You're counting requests - but per what? Some natural choices:

  • Per IP - easy, but proxies, NATs, and IPv6 prefixes make it messy. Mobile carriers and university networks share IPs across thousands of users.
  • Per authenticated user - accurate, but only works once the request is identified. Useless for the login endpoint itself.
  • Per API key / per tenant - usually the right answer for B2B APIs and SaaS plans.
  • Per route - /login and /health shouldn't share a budget.
  • Per route + per identity - the most useful combination in practice.

A real production system usually has several of these stacked. A typical setup looks like "global per-IP cap on unauthenticated routes, per-user-and-route cap on authenticated routes, per-tenant cap shared by all that tenant's users for write endpoints, and a separate stricter cap on /login and /password-reset."

The key is to think of rate limits as a small set of named policies, not one global number. A policy is a rule like "30 req/min per IP on /login, with a 5-minute lockout after 10 failures" - and your code should make policies first-class so adding a new one doesn't require touching the limiter library.

The four classic algorithms

Four algorithms cover almost every real-world need. Each trades accuracy for memory or latency in a slightly different way.

Four rate limiting algorithms compared side by side - fixed window, sliding window log, sliding window counter, and token bucket

Fixed window

The simplest one. Bucket counts requests inside a fixed time window - say, "60 requests per minute" - and resets to zero at the top of every minute.

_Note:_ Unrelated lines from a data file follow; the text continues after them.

/-! ## Lanes that run one by one -/

/-- Lanes that all complete, each with a change of their group: no fault, and the group takes the changes in order. -/
theorem runLanes_ok (x : Issue) (f : State → Nat → LaneRes) (change : Group → Nat → Group) : ∀ (l : List Nat) (s : State),
    (∀ k ∈ l, ∀ u, f u k = .ok (setGrp u x.core x.gslot (change (grp u x.core x.gslot) k))) →
    (runLanes f l s).2 = [] ∧ grp (runLanes f l s).1 x.core x.gslot = l.foldl change (grp s x.core x.gslot) ∧
      ∀ s₀, OnlyGroup x s₀ s → OnlyGroup x s₀ (runLanes f l s).1
  | [], _, _ => ⟨rfl, rfl, fun _ h => h⟩
  | a :: l, s, h => by
    obtain ⟨none, group, only⟩ := runLanes_ok x f change l (setGrp s x.core x.gslot (change (grp s x.core x.gslot) a))
      (fun k hk => h k (List.mem_cons_of_mem _ hk))
    rw [runLanes, h a (List.mem_cons_self ..) s]
    refine ⟨none, ?_, fun s₀ h₀ => only s₀ (setGrp_onlyGroup h₀ _)⟩
    rw [group, grp_setGrp_same, List.foldl_cons]

/-- Lanes that all fault leave the state. -/
theorem runLanes_fault (f : State → Nat → LaneRes) (kind : Nat) (addr : Nat → Option W64) : ∀ (l : List Nat) (s : State),
    (∀ k ∈ l, ∀ u, f u k = .fault kind (addr k)) → runLanes f l s = (s, l.map (fun k => (k, kind, addr k)))
  | [], _, _ => rfl
  | a :: l, s, h => by
    rw [runLanes, h a (List.mem_cons_self ..) s]
    simp only [runLanes_fault f kind addr l s (fun k hk => h k (List.mem_cons_of_mem _ hk)), List.map_cons]

theorem foldl_min_mem : ∀ (l : List Nat) (a : Nat), l.foldl min a ∈ a :: l
  | [], a => by simp
  | b :: l, a => by
    have ih := foldl_min_mem l (min a b)
    rw [List.foldl_cons]
    rcases List.mem_cons.mp ih with e | e
    · rw [e]
      rcases min_choice a b with m | m <;> simp [m]
    · simp [e]

/-- Faults that are all of one kind are recorded with that kind (R52). -/
theorem faultOf_kind (n : Nat) (l : List LaneFault) (hne : l ≠ []) (h : ∀ e ∈ l, e.2.1 = n) : (faultOf l).1 = n := by
  unfold faultOf
  cases hA : l.filterMap (fun y => y.2.2.map BitVec.toNat) with
  | nil =>
    cases l with
    | nil => exact absurd rfl hne
    | cons e l => exact h e (List.mem_cons_self ..)
  | cons a t =>
    obtain ⟨e, he, ha⟩ := List.mem_filterMap.mp (hA ▸ foldl_min_mem t a)
    dsimp only
    cases hf : l.find? (fun y => y.2.2.map BitVec.toNat == some (t.foldl min a)) with
    | none => simpa [ha] using List.find?_eq_none.mp hf e he
    | some y => exact h y (List.mem_of_find?_eq_some hf)

/-- Counting and noting a fault changes no core. -/
theorem noteFault_cores (s : State) (c g : Nat) (p q : Option Nat) (a b : Nat) :
    (note (pmcG s c g 0x12 1) 1 c 0 0x04 p q a b).cores = s.cores :=
  ((note_touches _ _ _ _ _ _ _ _ _) .cores (by decide)).trans ((pmcG_touches s c g 0x12 1) .cores (by decide))

/-- Lanes of an issue that fault: their group stops, and one record with their mask waits (R49, R52). -/
theorem issueFaults_effect (s : State) (x : Issue) (old : Group) (l : List LaneFault) (code : Nat) (hne : l ≠ []) :
    grp (issueFaults s x old l code) x.core x.gslot =
        { grp s x.core x.gslot with stopped := true, stepReq := none, stepping := false } ∧
      ∃ r : FaultRec, (core (issueFaults s x old l code) x.core).faults = (core s x.core).faults ++ [r] ∧
        r.kind = (faultOf l).1 ∧ r.mask = maskOf (l.map Prod.fst) := by
  unfold issueFaults takeFaultIn
  rw [if_neg (by simpa using hne)]
  dsimp only
  rw [grp_congr (noteFault_cores ..), core_congr (noteFault_cores ..), core_setCore_same, grp, core_setCore_same]
  simp only [Bool.false_eq_true, if_false, core_setGrp_same, Core.setGrp, SMap.get_put_same]
  exact ⟨trivial, _, rfl, rfl, rfl⟩

end Sys2Proof.Machine
end

section
/-! SUPPORT. Control transfer (R37, R91, R92): what a taken branch leaves of its group, and what a misaligned one does. -/

namespace Sys2Proof.Machine

/-- The thread of a lane that branches: at its target, marked when that lies at or below the branch (R37). -/
def branched (x : Issue) (target : Nat → W64) (k : Nat) (y : Thread) : Thread :=
  { y with pc := target k, mark := decide ((target k).toNat ≤ x.pc.toNat) }

@[simp] theorem branched_pc (x : Issue) (target : Nat → W64) (k : Nat) (y : Thread) : (branched x target k y).pc = target k := rfl
@[simp] theorem branched_stat (x : Issue) (target : Nat → W64) (k : Nat) (y : Thread) : (branched x target k y).stat = y.stat := rfl
@[simp] theorem branched_preds (x : Issue) (target : Nat → W64) (k : Nat) (y : Thread) :
    (branched x target k y).preds = y.preds := rfl
@[simp] theorem branched_mark (x : Issue) (target : Nat → W64) (k : Nat) (y : Thread) :
    (branched x target k y).mark = decide ((target k).toNat ≤ x.pc.toNat) := rfl

/-- The group of a call's lanes once each holds its return address; of a branch, the group itself (R92). -/
def Group.linked (g : Group) (link : Bool) (x : Issue) (act : List Nat) : Group :=
  if link then act.foldl (fun g k => setDst x.f g k 2 (x.pc + insLen x.f).toNat) g else g

/-- One lane of a taken branch. -/
def branchStep (link : Bool) (x : Issue) (target : Nat → W64) (g : Group) (k : Nat) : Group :=
  let h := g.linked link x [k]
  h.setThr k (branched x target k (h.thr k))

theorem setDst_two (f : Fields) (g : Group) (k : Nat) (v : W64) : setDst f g k 2 v.toNat = g.setV64 k f.dst.toNat v := by
  simp [setDst]

theorem branchLane_aligned (link : Bool) (x : Issue) (target : Nat → W64) (u : State) (k : Nat) (h : (target k).toNat % 8 = 0) :
    branchLane link x target u k = .ok (setGrp u x.core x.gslot (branchStep link x target (grp u x.core x.gslot) k)) := by
  unfold branchLane
  rw [if_neg (not_not.mpr h)]
  simp only [branchStep, Group.linked, List.foldl_cons, List.foldl_nil, setDst_two]
  rfl

theorem branchLane_misaligned (link : Bool) (x : Issue) (target : Nat → W64) (u : State) (k : Nat) (h : (target k).toNat % 8 ≠ 0) :
    branchLane link x target u k = .fault 3 (some (target k)) := by
  unfold branchLane
  rw [if_pos h]

/-! ## The lanes together -/

theorem setV_setThr (g : Group) (a k r : Nat) (y : Thread) (v : W32) : (g.setThr a y).setV k r v = (g.setV k r v).setThr a y := by
  unfold Group.setV; split <;> rfl

theorem setDst_setThr (f : Fields) (g : Group) (a k n v : Nat) (y : Thread) :
    setDst f (g.setThr a y) k n v = (setDst f g k n v).setThr a y := by
  unfold setDst Group.setV64
  split
  · exact setV_setThr ..
  · split
    · rfl
    · rw [setV_setThr, setV_setThr]

theorem linked_setThr (g : Group) (link : Bool) (x : Issue) (act : List Nat) (a : Nat) (y : Thread) :
    (g.setThr a y).linked link x act = (g.linked link x act).setThr a y := by
  unfold Group.linked
  split
  · exact List.foldl_hom (fun g : Group => g.setThr a y) fun g k => setDst_setThr ..
  · rfl

theorem linked_cons (g : Group) (link : Bool) (x : Issue) (a : Nat) (l : List Nat) :
    g.linked link x (a :: l) = (g.linked link x [a]).linked link x l := by
  cases link <;> rfl

theorem linked_vecOnly (link : Bool) (x : Issue) : ∀ (act : List Nat) (g : Group), g.VecOnly (g.linked link x act)
  | [], g => by cases link <;> exact Group.VecOnly.refl g
  | a :: l, g => by
    have one : g.VecOnly (g.linked link x [a]) := by
      cases link
      · exact Group.VecOnly.refl g
      · exact setDst_vecOnly x.f g a 2 _
    rw [linked_cons]
    exact one.trans (linked_vecOnly link x l _)

/-- The links of lanes that branch one by one may be written first, all together. -/
theorem foldl_branchStep (link : Bool) (x : Issue) (target : Nat → W64) : ∀ (act : List Nat) (g : Group),
    act.foldl (branchStep link x target) g = (g.linked link x act).mapThr act (branched x target)
  | [], g => by cases link <;> rfl
  | a :: l, g => by
    have thr : ((g.linked link x [a]).linked link x l).thr a = (g.linked link x [a]).thr a := by
      rw [Group.thr, (linked_vecOnly ..).threads]; rfl
    rw [List.foldl_cons, foldl_branchStep link x target l, branchStep, linked_setThr, linked_cons g link x a l]
    simp only [Group.mapThr, List.foldl_cons, thr]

TypeScript src/limiters/fixedWindow.ts
type Counter = { count: number; resetAt: number };
const buckets = new Map<string, Counter>();

export function fixedWindow(key: string, limit: number, windowMs: number) {
  const now = Date.now();
  const b = buckets.get(key);

  if (!b || b.resetAt <= now) {
    buckets.set(key, { count: 1, resetAt: now + windowMs });
    return { allowed: true, remaining: limit - 1, resetAt: now + windowMs };
  }

  if (b.count >= limit) {
    return { allowed: false, remaining: 0, resetAt: b.resetAt };
  }

  b.count += 1;
  return { allowed: true, remaining: limit - b.count, resetAt: b.resetAt };
}

Cheap to implement, cheap to store (one integer per key), trivial to reason about. The problem is the boundary: a caller can send 60 requests in the last second of one window and another 60 in the first second of the next, hitting you with 120 requests in two seconds while never breaking the 60/min limit. For a public API this is usually fine. For /login it isn't.

Sliding window log

Store every request's timestamp. To decide if a new request is allowed, drop timestamps older than the window and count what's left.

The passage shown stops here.